(Stored data entries)

-- ==== Sys2Proof/Laws/State.lean ====
section
/-! SUPPORT. One lemma per field per named update of the module, a lane and the hub, each true by `rfl`, so that no proof unfolds a
record update. -/

namespace Sys2Proof.Machine

/-! ### The module -/

@[simp] theorem State.at_phase (s : State) (t : Nat) : (s.at t).phase = s.phase := rfl
@[simp] theorem State.at_la (s : State) (t : Nat) : (s.at t).la = s.la := rfl
@[simp] theorem State.at_lb (s : State) (t : Nat) : (s.at t).lb = s.lb := rfl
@[simp] theorem State.at_lc (s : State) (t : Nat) : (s.at t).lc = s.lc := rfl
@[simp] theorem State.at_hub (s : State) (t : Nat) : (s.at t).hub = s.hub := rfl
@[simp] theorem State.at_field (s : State) (t : Nat) : (s.at t).field = s.field := rfl
@[simp] theorem State.at_fieldRst (s : State) (t : Nat) : (s.at t).fieldRst = s.fieldRst := rfl
@[simp] theorem State.at_aon (s : State) (t : Nat) : (s.at t).aon = s.aon := rfl
@[simp] theorem State.at_fuses (s : State) (t : Nat) : (s.at t).fuses = s.fuses := rfl
@[simp] theorem State.at_flash0 (s : State) (t : Nat) : (s.at t).flash0 = s.flash0 := rfl
@[simp] theorem State.at_flash1 (s : State) (t : Nat) : (s.at t).flash1 = s.flash1 := rfl
@[simp] theorem State.at_scrubA (s : State) (t : Nat) : (s.at t).scrubA = s.scrubA := rfl
@[simp] theorem State.at_scrubB (s : State) (t : Nat) : (s.at t).scrubB = s.scrubB := rfl
@[simp] theorem State.at_scrubC (s : State) (t : Nat) : (s.at t).scrubC = s.scrubC := rfl
@[simp] theorem State.at_bus (s : State) (t : Nat) : (s.at t).bus = s.bus := rfl
@[simp] theorem State.at_draws (s : State) (t : Nat) : (s.at t).draws = s.draws := rfl
@[simp] theorem State.at_pending (s : State) (t : Nat) : (s.at t).pending = s.pending := rfl

@[simp] theorem State.at_now (s : State) (t : Nat) : (s.at t).now = max s.now t := rfl

@[simp] theorem State.busErr_now (s : State)  : (s.busErr).now = s.now := rfl
@[simp] theorem State.busErr_phase (s : State)  : (s.busErr).phase = s.phase := rfl
@[simp] theorem State.busErr_la (s : State)  : (s.busErr).la = s.la := rfl
@[simp] theorem State.busErr_lb (s : State)  : (s.busErr).lb = s.lb := rfl
@[simp] theorem State.busErr_lc (s : State)  : (s.busErr).lc = s.lc := rfl
@[simp] theorem State.busErr_hub (s : State)  : (s.busErr).hub = s.hub := rfl
@[simp] theorem State.busErr_field (s : State)  : (s.busErr).field = s.field := rfl
@[simp] theorem State.busErr_fieldRst (s : State)  : (s.busErr).fieldRst = s.fieldRst := rfl
@[simp] theorem State.busErr_aon (s : State)  : (s.busErr).aon = s.aon := rfl
@[simp] theorem State.busErr_fuses (s : State)  : (s.busErr).fuses = s.fuses := rfl
@[simp] theorem State.busErr_flash0 (s : State)  : (s.busErr).flash0 = s.flash0 := rfl
@[simp] theorem State.busErr_flash1 (s : State)  : (s.busErr).flash1 = s.flash1 := rfl
@[simp] theorem State.busErr_scrubA (s : State)  : (s.busErr).scrubA = s.scrubA := rfl
@[simp] theorem State.busErr_scrubB (s : State)  : (s.busErr).scrubB = s.scrubB := rfl
@[simp] theorem State.busErr_scrubC (s : State)  : (s.busErr).scrubC = s.scrubC := rfl
@[simp] theorem State.busErr_draws (s : State)  : (s.busErr).draws = s.draws := rfl
@[simp] theorem State.busErr_pending (s : State)  : (s.busErr).pending = s.pending := rfl

@[simp] theorem State.busErr_bus (s : State) : s.busErr.bus = .error := rfl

YOUR TASK. Go through the records line by line and count those that contain the string "phase". Answer with the count alone.

RESPONSE. 2